Reactions: Thank You! 1


----------



## Mike1950 (Dec 11, 2017)

i can smell it from here. nice

Reactions: Agree 1 | Funny 1


----------



## Tony (Dec 11, 2017)

Incredible looking stuff Danny! Tony

Reactions: Thank You! 1


----------



## Wilson's Woodworking (Dec 11, 2017)

Smitty said:


> Very nice. I have been avoiding soft woods for turning. I am now seeing that I shouldn't. By the way, I am curious as to what kind of lathe that is.


Just an old Delta they put in the schools to teach kids. They took a beating but many are still holding up well with good maintenance.

Reactions: Thank You! 1


----------



## barry richardson (Dec 11, 2017)

Amazing, don't recall seeing pine burl before


----------



## gman2431 (Dec 11, 2017)

Cool wood! The pine burls I've turned looked nothing like those.

Reactions: Agree 3


----------



## Spinartist (Dec 11, 2017)

Very cool!!!
What's going on with the slots cut in the chuck jaws??

Reactions: Agree 1


----------



## Wilson's Woodworking (Dec 11, 2017)

Spinartist said:


> Very cool!!!
> What's going on with the slots cut in the chuck jaws??

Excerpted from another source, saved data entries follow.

-- ==== Sys2Proof/Machine/Firmware.lean ====
section
/-! DEFINITION. Bundles, slots, loading, staging, activation, core faults and crash dumps
(spec/15_firmware_and_update.md), and the page programs of tier C, pieces of slot B among them (R237, R361). -/

namespace Sys2Proof.Machine

/-! ## Manifest and part checks (R354 to R356) -/

/-- The fields of entry `i` as R354 gives them. -/
def manEntryOk (m : Bytes) (i : Nat) : Bool :=
  let e := manEntry m i
  let r := manRange m i
  le e 0 2 == i + 1 && zeroAt e 2 2 && zeroAt e 28 4 && zeroAt e 104 24 && decide (manifestBytes ≤ r.1)
    && decide (r.1 + r.2 ≤ manLength m)

/-- No two parts overlap. -/
def manApart (m : Bytes) : Bool :=
  (List.range 7).all (fun i => (List.range i).all (fun j =>
    !overlaps (manRange m i).1 (manRange m i).2 (manRange m j).1 (manRange m j).2))

def manFieldOk (m : Bytes) : Bool :=
  byteAt m 0 == 1 && byteAt m 1 == 7 && zeroAt m 12 4 && zeroAt m 24 40 && decide (manLength m ≤ 2 ^ 30)
    && (List.range 7).all (manEntryOk m) && manApart m

/-- The first failing check of R356. -/
def State.manStatus (s : State) (m : Bytes) : Nat :=
  if !manFieldOk m then stFwField
  else if !manSigned m then stFwManifest
  else if manSet m ≠ s.sec.setId then stFwSet
  else if manEpoch m < s.fw.floor then stFwRollback
  else if manCfg m ≠ manCfg s.fw.manA ∧ manCfg m ≠ manCfg s.fw.manA + 1 then stFwField
  else stOk

/-- The update key (R355). -/
def State.updateKey (s : State) : Bytes := updateKeyOf (s.slot 1).key s.sec.setId

/-- Entry `i` verifies over its ciphertext (R355). -/
def State.partOk (s : State) (m : Bytes) (i : Nat) (ct : Bytes) : Bool :=
  (s.slot 1).valid && partVerifies s.updateKey m i ct

/-- The parts `ids` of a bundle verify. -/
def State.bundleOk (s : State) (m bundle : Bytes) (ids : List Nat) : Bool :=
  ids.all (fun i => s.partOk m i (slice bundle (manRange m i).1 (manRange m i).2))

/-- Every part of slot B verifies. -/
def State.slotBOk (s : State) : Bool :=
  (List.range 7).all (fun i =>
    s.partOk s.fw.manB i (rdBytes s.fw.bytesB (manRange s.fw.manB i).1 (manRange s.fw.manB i).2))

/-! ## Loading (R358 to R360, R392) -/

/-- The random source's start-up test has ended. -/
def Rng.ended (r : Rng) : Bool := r.passed || r.alarm

/-- Every core runs once the load parts are loaded and the start-up test has ended. -/
def State.startCores (s : State) : State :=
  if s.fw.load = 3 ∧ s.rng.ended then
    { s with fw := { s.fw with load := 4 } }.raise srcThimble evFwLoaded 0xFF (leBytes 4 (manVersion s.fw.manifest))
  else s

/-- A rejection with its status. -/
def State.rejectLoad (s : State) (status : Nat) : State :=
  s.raise srcThimble evFwLoadRejected 0xFF (leBytes 2 status)

/-- The status of a manifest that passes R356 and is not the booted one: one of R359's, which the spec does not choose. -/
def anyReject (b : Nat) : Nat := [stFwField, stFwManifest, stFwSet, stFwRollback, stFwPartAuth].getD (b % 5) stFwField

/-- A bundle offered on either path. -/
def State.takeBundle (s : State) (bundle : Bytes) : State :=
  let m := slice bundle 0 manifestBytes
  if m = s.fw.manifest then
    if s.bundleOk m bundle [3, 4, 5, 6] then { s with fw := { s.fw with load := 3, offered := false } }.startCores
    else s.rejectLoad stFwPartAuth
  else
    let st := s.manStatus m
    if st ≠ stOk then s.rejectLoad st
    else
      let f := s.freeBytes 1
      f.2.rejectLoad (anyReject (byteAt f.1 0))

/-- The module waits for a bundle. -/
def State.loadWaits (s : State) : Bool := s.isRun && (s.fw.load == 1 || s.fw.load == 2)

/-- 30 s after the wait began the mailbox opens. -/
def execLoadWaitTimeout (s : State) : Res :=
  .next (if s.isRun ∧ s.fw.load = 1 then
      let s1 := s.atLeast (s.fw.waitFrom + 30 * nsPerSec)
      { s1 with fw := { s1.fw with load := 2 } }.raise srcThimble evFwMailboxOpen 0xFF []
    else s)

/-- FW_MBOX_CTL.GO: the bundle at FW_MBOX_ADDR is offered. -/
def execFwMboxGo (s : State) : Res :=
  .next (if s.isRun ∧ s.fw.load = 2 then { s with fw := { s.fw with offered := true } } else s)

/-- The DMA of an offered bundle has brought it. -/
def execMailboxBundleReadDone (bundle : Bytes) (s : State) : Res :=
  .next (if s.loadWaits ∧ s.fw.offered then { s with fw := { s.fw with offered := false } }.takeBundle bundle else s)

/-- A bundle pulled over the management link. -/
def execMgmtImageTransferDone (bundle : Bytes) (s : State) : Res :=
  .next (if s.loadWaits then s.takeBundle bundle else s)

/-! ## Staging (R361, R362) -/

/-- Pieces of a bundle. -/
def manPieces (m : Bytes) : Nat := ceilDiv (manLength m) 65536

/-- Every piece of slot B is present. -/
def Fw.complete (f : Fw) : Bool := f.slotB == 1 && !f.manB.isEmpty && (List.range (manPieces f.manB)).all f.pieces.contains

/-- A complete bundle is verified: STAGED, or FAILED with the status of its last piece. -/
def State.settleBundle (s : State) : State × Nat :=
  if !s.fw.complete then (s, stOk)
  else if s.slotBOk then
    ({ s with fw := { s.fw with slotB := 2 } }.raise srcThimble evFwStaged 0xFF (leBytes 4 (manVersion s.fw.manB)), stOk)
  else ({ s with fw := { s.fw with slotB := 4 } }, stFwPartAuth)

/-- Extents of a piece of slot B. -/
def Extent.piece (x : Extent) : Bool :=
  match x.pages with
  | ⟨.piece _ _ _, _, _⟩ :: _ => true
  | _ => false

/-- Slot B discarded: its descriptors complete with ST_FW_STATE. Pieces that wait at the gate go with it; the gate cancels no
extent that it has started, and what such a one still programs belongs to no slot (R239, R361). -/
def State.discardB (s : State) (slotB : Nat) (refused : Bool) : State :=
  let s1 := (s.flc.extentOps Extent.piece).foldl (fun s op => s.finish op stFwState) s
  let s2 := { s1 with
    fw := { s1.fw with
      slotB := slotB, pieces := [], parts := [], stageNo := s1.fw.stageNo + 1, manB := [], bytesB := [], refused := refused }
    flc := { s1.flc with
      extents := s1.flc.extents.map (fun (e : Nat × Extent) => if e.2.piece then (e.1, { e.2 with op := none }) else e) } }
  s2.dropExtents (fun x => x.piece && !x.started)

It took me a little while to figure out what you were talking about. That size of jaw has the bolt going right in the middle of the outer chuck bolt. I prefer that size over the smaller size that comes with the chuck when you buy it. I forget what size it is but I think it might be 100 MM.


----------



## Mike Hill (Dec 11, 2017)

They remind me of a Bev Doolittle painting.

Reactions: Agree 1


----------



## Wilson's Woodworking (Dec 11, 2017)

Mike Hill said:


> They remind me of a Bev Doolittle painting.


I had to Google her artwork. It does kinda look like some of the hide and seek collection.

Reactions: Like 1


----------



## NYWoodturner (Dec 11, 2017)

Nice work Danny! I am allergic to pine but that might tempt me to suffer through it anyway!


----------



## Mike Hill (Dec 12, 2017)

Wilson's Woodworking said:


> I had to Google her artwork. It does kinda look like some of the hide and seek collection.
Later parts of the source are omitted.